▶ Task material:
/-! ### Block.setPhys -/

@[simp] theorem Block.setPhys_cmdreg (b : Block) (p : Vector Word 3) : (b.setPhys p).cmdreg = b.cmdreg := rfl
@[simp] theorem Block.setPhys_busy (b : Block) (p : Vector Word 3) : (b.setPhys p).busy = b.busy := rfl
@[simp] theorem Block.setPhys_done (b : Block) (p : Vector Word 3) : (b.setPhys p).done = b.done := rfl
@[simp] theorem Block.setPhys_code (b : Block) (p : Vector Word 3) : (b.setPhys p).code = b.code := rfl
@[simp] theorem Block.setPhys_present (b : Block) (p : Vector Word 3) : (b.setPhys p).present = b.present := rfl
@[simp] theorem Block.setPhys_ovr (b : Block) (p : Vector Word 3) : (b.setPhys p).ovr = b.ovr := rfl
@[simp] theorem Block.setPhys_rxcnt (b : Block) (p : Vector Word 3) : (b.setPhys p).rxcnt = b.rxcnt := rfl
@[simp] theorem Block.setPhys_modeSel (b : Block) (p : Vector Word 3) : (b.setPhys p).modeSel = b.modeSel := rfl
@[simp] theorem Block.setPhys_rxbuf (b : Block) (p : Vector Word 3) : (b.setPhys p).rxbuf = b.rxbuf := rfl
@[simp] theorem Block.setPhys_raw (b : Block) (p : Vector Word 3) : (b.setPhys p).raw = b.raw := rfl
@[simp] theorem Block.setPhys_phys (b : Block) (p : Vector Word 3) : (b.setPhys p).phys = p := rfl
@[simp] theorem Block.setPhys_framelen (b : Block) (p : Vector Word 3) : (b.setPhys p).framelen = b.framelen := rfl
@[simp] theorem Block.setPhys_frame (b : Block) (p : Vector Word 3) : (b.setPhys p).frame = b.frame := rfl
@[simp] theorem Block.setPhys_phase (b : Block) (p : Vector Word 3) : (b.setPhys p).phase = b.phase := rfl
@[simp] theorem Block.setPhys_idx (b : Block) (p : Vector Word 3) : (b.setPhys p).idx = b.idx := rfl
@[simp] theorem Block.setPhys_pcode (b : Block) (p : Vector Word 3) : (b.setPhys p).pcode = b.pcode := rfl

/-! ### Block.setFrame -/

@[simp] theorem Block.setFrame_cmdreg (b : Block) (f : Vector Byte 14) (n : BitVec 4) : (b.setFrame f n).cmdreg = b.cmdreg := rfl
@[simp] theorem Block.setFrame_busy (b : Block) (f : Vector Byte 14) (n : BitVec 4) : (b.setFrame f n).busy = b.busy := rfl
@[simp] theorem Block.setFrame_done (b : Block) (f : Vector Byte 14) (n : BitVec 4) : (b.setFrame f n).done = b.done := rfl
@[simp] theorem Block.setFrame_code (b : Block) (f : Vector Byte 14) (n : BitVec 4) : (b.setFrame f n).code = b.code := rfl
@[simp] theorem Block.setFrame_present (b : Block) (f : Vector Byte 14) (n : BitVec 4) : (b.setFrame f n).present = b.present := rfl
@[simp] theorem Block.setFrame_ovr (b : Block) (f : Vector Byte 14) (n : BitVec 4) : (b.setFrame f n).ovr = b.ovr := rfl
@[simp] theorem Block.setFrame_rxcnt (b : Block) (f : Vector Byte 14) (n : BitVec 4) : (b.setFrame f n).rxcnt = b.rxcnt := rfl
@[simp] theorem Block.setFrame_modeSel (b : Block) (f : Vector Byte 14) (n : BitVec 4) : (b.setFrame f n).modeSel = b.modeSel := rfl
@[simp] theorem Block.setFrame_rxbuf (b : Block) (f : Vector Byte 14) (n : BitVec 4) : (b.setFrame f n).rxbuf = b.rxbuf := rfl
@[simp] theorem Block.setFrame_raw (b : Block) (f : Vector Byte 14) (n : BitVec 4) : (b.setFrame f n).raw = b.raw := rfl
@[simp] theorem Block.setFrame_phys (b : Block) (f : Vector Byte 14) (n : BitVec 4) : (b.setFrame f n).phys = b.phys := rfl
@[simp] theorem Block.setFrame_framelen (b : Block) (f : Vector Byte 14) (n : BitVec 4) : (b.setFrame f n).framelen = n := rfl
@[simp] theorem Block.setFrame_frame (b : Block) (f : Vector Byte 14) (n : BitVec 4) : (b.setFrame f n).frame = f := rfl
@[simp] theorem Block.setFrame_phase (b : Block) (f : Vector Byte 14) (n : BitVec 4) : (b.setFrame f n).phase = b.phase := rfl
@[simp] theorem Block.setFrame_idx (b : Block) (f : Vector Byte 14) (n : BitVec 4) : (b.setFrame f n).idx = b.idx := rfl
@[simp] theorem Block.setFrame_pcode (b : Block) (f : Vector Byte 14) (n : BitVec 4) : (b.setFrame f n).pcode = b.pcode := rfl

/-! ### Block.writeMode -/

@[simp] theorem Block.writeMode_cmdreg (b : Block) (v : Word) : (b.writeMode v).cmdreg = b.cmdreg := rfl
@[simp] theorem Block.writeMode_busy (b : Block) (v : Word) : (b.writeMode v).busy = b.busy := rfl
@[simp] theorem Block.writeMode_done (b : Block) (v : Word) : (b.writeMode v).done = b.done := rfl
@[simp] theorem Block.writeMode_code (b : Block) (v : Word) : (b.writeMode v).code = b.code := rfl
@[simp] theorem Block.writeMode_present (b : Block) (v : Word) : (b.writeMode v).present = b.present := rfl
@[simp] theorem Block.writeMode_ovr (b : Block) (v : Word) : (b.writeMode v).ovr = b.ovr := rfl
@[simp] theorem Block.writeMode_rxcnt (b : Block) (v : Word) : (b.writeMode v).rxcnt = b.rxcnt := rfl
@[simp] theorem Block.writeMode_modeSel (b : Block) (v : Word) : (b.writeMode v).modeSel = v.getLsbD 0 := rfl
@[simp] theorem Block.writeMode_rxbuf (b : Block) (v : Word) : (b.writeMode v).rxbuf = b.rxbuf := rfl
@[simp] theorem Block.writeMode_raw (b : Block) (v : Word) : (b.writeMode v).raw = b.raw := rfl
@[simp] theorem Block.writeMode_phys (b : Block) (v : Word) : (b.writeMode v).phys = b.phys := rfl
@[simp] theorem Block.writeMode_framelen (b : Block) (v : Word) : (b.writeMode v).framelen = b.framelen := rfl
@[simp] theorem Block.writeMode_frame (b : Block) (v : Word) : (b.writeMode v).frame = b.frame := rfl
@[simp] theorem Block.writeMode_phase (b : Block) (v : Word) : (b.writeMode v).phase = b.phase := rfl
@[simp] theorem Block.writeMode_idx (b : Block) (v : Word) : (b.writeMode v).idx = b.idx := rfl
@[simp] theorem Block.writeMode_pcode (b : Block) (v : Word) : (b.writeMode v).pcode = b.pcode := rfl

/-! ### Block.storeRx -/

@[simp] theorem Block.storeRx_cmdreg (b : Block) (v : Byte) : (b.storeRx v).cmdreg = b.cmdreg := rfl
@[simp] theorem Block.storeRx_busy (b : Block) (v : Byte) : (b.storeRx v).busy = b.busy := rfl
@[simp] theorem Block.storeRx_done (b : Block) (v : Byte) : (b.storeRx v).done = b.done := rfl
@[simp] theorem Block.storeRx_code (b : Block) (v : Byte) : (b.storeRx v).code = b.code := rfl
@[simp] theorem Block.storeRx_present (b : Block) (v : Byte) : (b.storeRx v).present = b.present := rfl
@[simp] theorem Block.storeRx_ovr (b : Block) (v : Byte) : (b.storeRx v).ovr = b.ovr := rfl
@[simp] theorem Block.storeRx_rxcnt (b : Block) (v : Byte) : (b.storeRx v).rxcnt = b.rxcnt := rfl
@[simp] theorem Block.storeRx_modeSel (b : Block) (v : Byte) : (b.storeRx v).modeSel = b.modeSel := rfl
@[simp] theorem Block.storeRx_rxbuf (b : Block) (v : Byte) : (b.storeRx v).rxbuf = b.rxbuf.setIfInBounds b.idx.toNat v := rfl
@[simp] theorem Block.storeRx_raw (b : Block) (v : Byte) : (b.storeRx v).raw = b.raw := rfl
@[simp] theorem Block.storeRx_phys (b : Block) (v : Byte) : (b.storeRx v).phys = b.phys := rfl
@[simp] theorem Block.storeRx_framelen (b : Block) (v : Byte) : (b.storeRx v).framelen = b.framelen := rfl
@[simp] theorem Block.storeRx_frame (b : Block) (v : Byte) : (b.storeRx v).frame = b.frame := rfl
@[simp] theorem Block.storeRx_phase (b : Block) (v : Byte) : (b.storeRx v).phase = b.phase := rfl
@[simp] theorem Block.storeRx_idx (b : Block) (v : Byte) : (b.storeRx v).idx = b.idx := rfl
@[simp] theorem Block.storeRx_pcode (b : Block) (v : Byte) : (b.storeRx v).pcode = b.pcode := rfl

/-! ### State.withBlk -/

@[simp] theorem State.withBlk_blk (s : State) (f : Block → Block) : (s.withBlk f).blk = f s.blk := rfl
@[simp] theorem State.withBlk_env (s : State) (f : Block → Block) : (s.withBlk f).env = s.env := rfl
@[simp] theorem State.withBlk_host (s : State) (f : Block → Block) : (s.withBlk f).host = s.host := rfl
@[simp] theorem State.withBlk_trace (s : State) (f : Block → Block) : (s.withBlk f).trace = s.trace := rfl
@[simp] theorem State.withBlk_params (s : State) (f : Block → Block) : (s.withBlk f).params = s.params := rfl
@[simp] theorem State.withBlk_sched (s : State) (f : Block → Block) : (s.withBlk f).sched = s.sched := rfl
@[simp] theorem State.withBlk_clock (s : State) (f : Block → Block) : (s.withBlk f).clock = s.clock := rfl
@[simp] theorem State.withBlk_resets (s : State) (f : Block → Block) : (s.withBlk f).resets = s.resets := rfl

/-! ### State.goto -/

@[simp] theorem State.goto_blk (s : State) (c : CtlPoint) : (s.goto c).blk = s.blk := rfl
@[simp] theorem State.goto_env (s : State) (c : CtlPoint) : (s.goto c).env = s.env := rfl
@[simp] theorem State.goto_trace (s : State) (c : CtlPoint) : (s.goto c).trace = s.trace := rfl
@[simp] theorem State.goto_params (s : State) (c : CtlPoint) : (s.goto c).params = s.params := rfl
@[simp] theorem State.goto_sched (s : State) (c : CtlPoint) : (s.goto c).sched = s.sched := rfl
@[simp] theorem State.goto_clock (s : State) (c : CtlPoint) : (s.goto c).clock = s.clock := rfl
@[simp] theorem State.goto_resets (s : State) (c : CtlPoint) : (s.goto c).resets = s.resets := rfl
@[simp] theorem State.goto_pend (s : State) (c : CtlPoint) : (s.goto c).host.pend = s.host.pend := rfl
@[simp] theorem State.goto_tickOn (s : State) (c : CtlPoint) : (s.goto c).host.tickOn = s.host.tickOn := rfl
@[simp] theorem State.goto_ctl (s : State) (c : CtlPoint) : (s.goto c).host.ctl = c := rfl
@[simp] theorem State.goto_buf (s : State) (c : CtlPoint) : (s.goto c).host.buf = s.host.buf := rfl
@[simp] theorem State.goto_prog (s : State) (c : CtlPoint) : (s.goto c).host.prog = s.host.prog := rfl
@[simp] theorem State.goto_reports (s : State) (c : CtlPoint) : (s.goto c).host.reports = s.host.reports := rfl
@[simp] theorem State.goto_sink (s : State) (c : CtlPoint) : (s.goto c).host.sink = s.host.sink := rfl
@[simp] theorem State.goto_reads (s : State) (c : CtlPoint) : (s.goto c).host.reads = s.host.reads := rfl
@[simp] theorem State.goto_checks (s : State) (c : CtlPoint) : (s.goto c).host.checks = s.host.checks := rfl
@[simp] theorem State.goto_returns (s : State) (c : CtlPoint) : (s.goto c).host.returns = s.host.returns := rfl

▶ Your instructions:
The expected result is every line from the material above that includes "phase".

▶ Written answer:
@[simp] theorem Block.setPhys_phase (b : Block) (p : Vector Word 3) : (b.setPhys p).phase = b.phase := rfl
@[simp] theorem Block.setFrame_phase (b : Block) (f : Vector Byte 14) (n : BitVec 4) : (b.setFrame f n).phase = b.phase := rfl
@[simp] theorem Block.writeMode_phase (b : Block) (v : Word) : (b.writeMode v).phase = b.phase := rfl
@[simp] theorem Block.storeRx_phase (b : Block) (v : Byte) : (b.storeRx v).phase = b.phase := rfl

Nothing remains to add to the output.